Üniversite Dersleri denen bu çekirdek müfredattaki öğrenciler Türkiye tarihi ve edebiyatı, İslam sanatları, dünya sanatı ve edebiyatı hakkında dersler alıyorlar. Bir kısmı zorunlu, bir kısmı seçmeli olan bu derslerde geziler yapılıyor, filmler izleniyor.

İşte bu derslerden birinin adı da The World Through Art and Literature.

Yani Sanat ve Edebiyat Üzerinden Dünya.

HUM 101 kodlu dersi bütün öğrenciler geldikleri ilk dönem almak zorundalar. Mühendis, hukukçu, fizikçi olmak için gelmiş olmaları bunu değiştirmiyor.

Dersin ikinci dönemi seçmeli.

İsteyen Rönesans, Manyerist ve Barok Sanatı dersini, isteyen 19. ve 20. Yüzyıl Sanatı dersini seçiyor.

Tabii bu dersi seçen şanslı öğrenciler, lise eğitiminde adını bir test sorusu dışında Ninja Kaplumbağalar’daki bir kaplumbağa olarak duydukları, ya da biraz varlıklı bir orta üst sınıftan geliyorlarsa ailece gittikleri bir İtalya gezisinde Sistine Şapel’in tavanında fresklerini gördükleri Michelangelo’yla da yakından tanışıyorlar.
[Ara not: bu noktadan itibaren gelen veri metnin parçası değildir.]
/-- The refusal rows of R144 for a word that decodes: the OPs are the rows of the admission table. -/
theorem refusalApplies_iff_of_ok (h : decodeWord w = .ok i) :
    Spec.refusalApplies w p c ↔
      (c = 18 ∧ p = .inactive) ∨
      (c = 19 ∧ txnClass i = .load ∧ (p = .run ∨ p = .composed)) ∨
      (c = 20 ∧ ((txnClass i = .compose ∧ p ≠ .run) ∨ (txnClass i = .irqCheck ∧ p ≠ .composed))) ∨
      (c = 21 ∧ ((txnClass i = .bus ∧ p ≠ .run) ∨ (txnClass i = .key ∧ p ≠ .run ∧ p ≠ .composed))) := by
  simp only [Spec.refusalApplies, not_reservedFieldSet_of_ok h, spec_op_of_ok h, and_false, false_or]
  cases i <;> simp [Instr.op, Op.code, txnClass]

/-! ## The lowest code that applies -/

/-- `r` records the word `w` and carries the lowest of the codes that apply to it in phase `p` (R144, R149). -/
def IsLowestRefusal (w : TxnWord) (p : Phase) (r : Refusal) : Prop :=
  r.word = some w ∧ ∃ c, r.code = some c ∧ IsLeast {c | Spec.refusalApplies w p c} c

theorem sixteen_le_of_refusalApplies (h : Spec.refusalApplies w p c) : 16 ≤ c := by
  unfold Spec.refusalApplies at h
  omega

theorem isLowestRefusal_reservedOp (h : Spec.op w = 0 ∨ 12 ≤ Spec.op w) : IsLowestRefusal w p (.reservedOp w) :=
  ⟨rfl, 16, rfl, .inl ⟨rfl, h⟩, fun _ => sixteen_le_of_refusalApplies⟩

/-- A word with a must-be-zero field set has a row, so code 16 does not apply to it. -/
theorem isLowestRefusal_nonzeroReservedField (h : Spec.reservedFieldSet w) : IsLowestRefusal w p (.nonzeroReservedField w) := by
  refine ⟨rfl, 17, rfl, .inr (.inl ⟨rfl, h⟩), fun c hc => ?_⟩
  have hop : ¬(Spec.op w = 0 ∨ 12 ≤ Spec.op w) := by
    unfold Spec.reservedFieldSet at h
    omega
  have hne : c ≠ 16 := by
    rintro rfl
    simp [Spec.refusalApplies, hop] at hc
  have := sixteen_le_of_refusalApplies hc
  omega

theorem admission_word (h : admission i p = some r) : r.word = some (encode i) := by
  unfold admission at h
  split at h <;> cases h <;> rfl

theorem admission_code_applies (hok : decodeWord w = .ok i) (h : admission i p = some r) :
    ∃ c, r.code = some c ∧ Spec.refusalApplies w p c := by
  simp only [refusalApplies_iff_of_ok hok]
  unfold admission at h
  split at h <;> cases h <;> exact ⟨_, rfl, by simp [*]⟩

/-- Outside INACTIVE each row of the admission table has one condition of R144 at most, by its class. -/
theorem refusalApplies_unique_of_ok {c' : Nat} (hok : decodeWord w = .ok i) (hp : p ≠ .inactive) (h : Spec.refusalApplies w p c)
    (h' : Spec.refusalApplies w p c') : c = c' := by
  rw [refusalApplies_iff_of_ok hok] at h h'
  cases hclass : txnClass i <;> simp [hclass, hp] at h h' <;> omega

/-- In INACTIVE code 18 is the lowest that can apply to a word that decodes; in the other phases only one code can. -/
theorem isLowestRefusal_of_admission (hok : decodeWord w = .ok i) (h : admission i p = some r) : IsLowestRefusal w p r := by
  refine ⟨by rw [admission_word h, (decodeWord_eq_ok_iff.1 hok).2], ?_⟩
  by_cases hp : p = .inactive
  · subst hp
    rw [admission_inactive] at h
    cases h
    refine ⟨18, rfl, (refusalApplies_iff_of_ok hok).2 (.inl ⟨rfl, rfl⟩), fun c hc => ?_⟩
    have := (refusalApplies_iff_of_ok hok).1 hc
    omega
  · obtain ⟨c, hcode, happlies⟩ := admission_code_applies hok h
    exact ⟨c, hcode, happlies, fun c' h' => (refusalApplies_unique_of_ok hok hp happlies h').le⟩

theorem not_refusalApplies_of_admitted (hok : decodeWord w = .ok i) (h : admission i p = none) : ¬Spec.refusalApplies w p c := by
  rw [refusalApplies_iff_of_ok hok]
  unfold admission at h
  split at h <;> simp_all

/-! ## Steps -/

/-- What a step does with a pending word: the lowest refusal that applies, or a next state where none applies. -/
theorem step_lowestRefusal_or_next {rest : List TxnWord} (hpending : s.pending = w :: rest) :
    (∃ r, step s = .refused r ∧ IsLowestRefusal w s.phase r) ∨
      (∃ t, step s = .next t) ∧ ∀ c, ¬Spec.refusalApplies w s.phase c := by
  by_cases hop : Spec.op w = 0 ∨ 12 ≤ Spec.op w
  · exact .inl ⟨_, step_of_error hpending (decodeWord_of_reservedOp hop), isLowestRefusal_reservedOp hop⟩
  by_cases hfield : Spec.reservedFieldSet w
  · exact .inl ⟨_, step_of_error hpending (decodeWord_of_reservedFieldSet hfield), isLowestRefusal_nonzeroReservedField hfield⟩
  obtain ⟨i, hok⟩ := exists_decodeWord_eq_ok hop hfield
  rw [step_of_ok hpending hok]
  cases hadm : admission i s.phase with
  | some r => exact .inl ⟨r, exec_eq_refused.2 hadm, isLowestRefusal_of_admission hok hadm⟩
  | none => exact .inr ⟨⟨_, exec_of_admitted hadm⟩, fun _ => not_refusalApplies_of_admitted hok hadm⟩

end Sys2Proof.Machine

namespace Sys2Proof.Proofs

open Sys2Proof.Machine

/-- Settles O9: a step answers the lowest refusal that applies, or a next state where none applies. -/
theorem stepReportsTheLowestRefusal : Obligations.StepReportsTheLowestRefusal := by
  intro s w rest hpending
  obtain ⟨r, hstep, hlowest⟩ | ⟨⟨t, hstep⟩, hnone⟩ := step_lowestRefusal_or_next hpending
  · have ⟨_, c, _, happlies, _⟩ := hlowest
    rw [hstep]
    exact ⟨⟨fun _ => ⟨r, rfl⟩, fun _ => ⟨c, happlies⟩⟩, by rintro _ ⟨⟩; exact hlowest⟩
  · rw [hstep]
    exact ⟨⟨fun ⟨c, hc⟩ => absurd hc (hnone c), fun ⟨_, h⟩ => nomatch h⟩, fun _ h => nomatch h⟩

end Sys2Proof.Proofs
end

section
/-! The admission table of R160, cell by cell, and the phase each performed transaction leaves the block in. -/

namespace Sys2Proof.Machine

/-- The model's table has R160's cells: it admits where the cell is empty, and refuses with the cell's code elsewhere. -/
theorem admission_map_code (i : Instr) (p : Phase) : (admission i p).map Refusal.code = (Spec.admissionCode i p).map some := by
  cases p <;> cases i <;> rfl

theorem load_phase (s : State) : s.load.phase = .run ∨ s.load.phase = .inactive := by
  rcases load_cases s with ⟨-, e⟩ | ⟨-, e⟩ <;> rw [e]
  · exact .inl rfl
  · exact .inr rfl

end Sys2Proof.Machine

namespace Sys2Proof.Proofs

open Sys2Proof.Machine

/-- Settles O8: the model's table is R160's, and of the transactions it admits only DECODE, COMPOSE and IRQCHK enter a phase. -/
theorem admissionTableHolds : Obligations.AdmissionTableHolds := by
  intro i s
  have htable := admission_map_code i s.phase
  refine ⟨fun c hc => ?_, fun hnone => ?_⟩
  · rw [hc] at htable
    obtain ⟨r, hadm, hcode⟩ := Option.map_eq_some_iff.1 htable
    exact ⟨r, exec_eq_refused.2 hadm, hcode, admission_word hadm⟩
  · rw [hnone] at htable
    refine ⟨effectOf i s, exec_of_admitted (Option.map_eq_none_iff.1 htable), ?_⟩
    cases i with
    | decode => exact load_phase s
    | compose | irqchk => rfl
    | keydn | keyup => exact (lineAfter_effectOf_key rfl s).phase
    | rd8 | wr8 | rd16 | wr16 | inp | out => exact effectOf_bus_phase rfl s

end Sys2Proof.Proofs
end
Sadece bu açıdan şanslı değiller.

Onlara bu dersleri Prof. Dr. Halil Berktay anlatıyor.

Kuruluşundan itibaren üniversitede olan ve ders müfredatının belirlenmesine de katkılar yapan Halil Berktay, üniversitenin Tarih Bölümünde.

Tarih Bölümü’nün şöhretli kadrosunda Berktay dışında Profesör Suraiya Faroqhi de var.

Halil Berktay bu sömestr dersin son iki haftasında öğrencilere Michelangelo anlatmış. Heykeltraş Michelangelo, ressam Michelangelo. Sonra Rönesans’tan manyerizme geçişi, Bernini…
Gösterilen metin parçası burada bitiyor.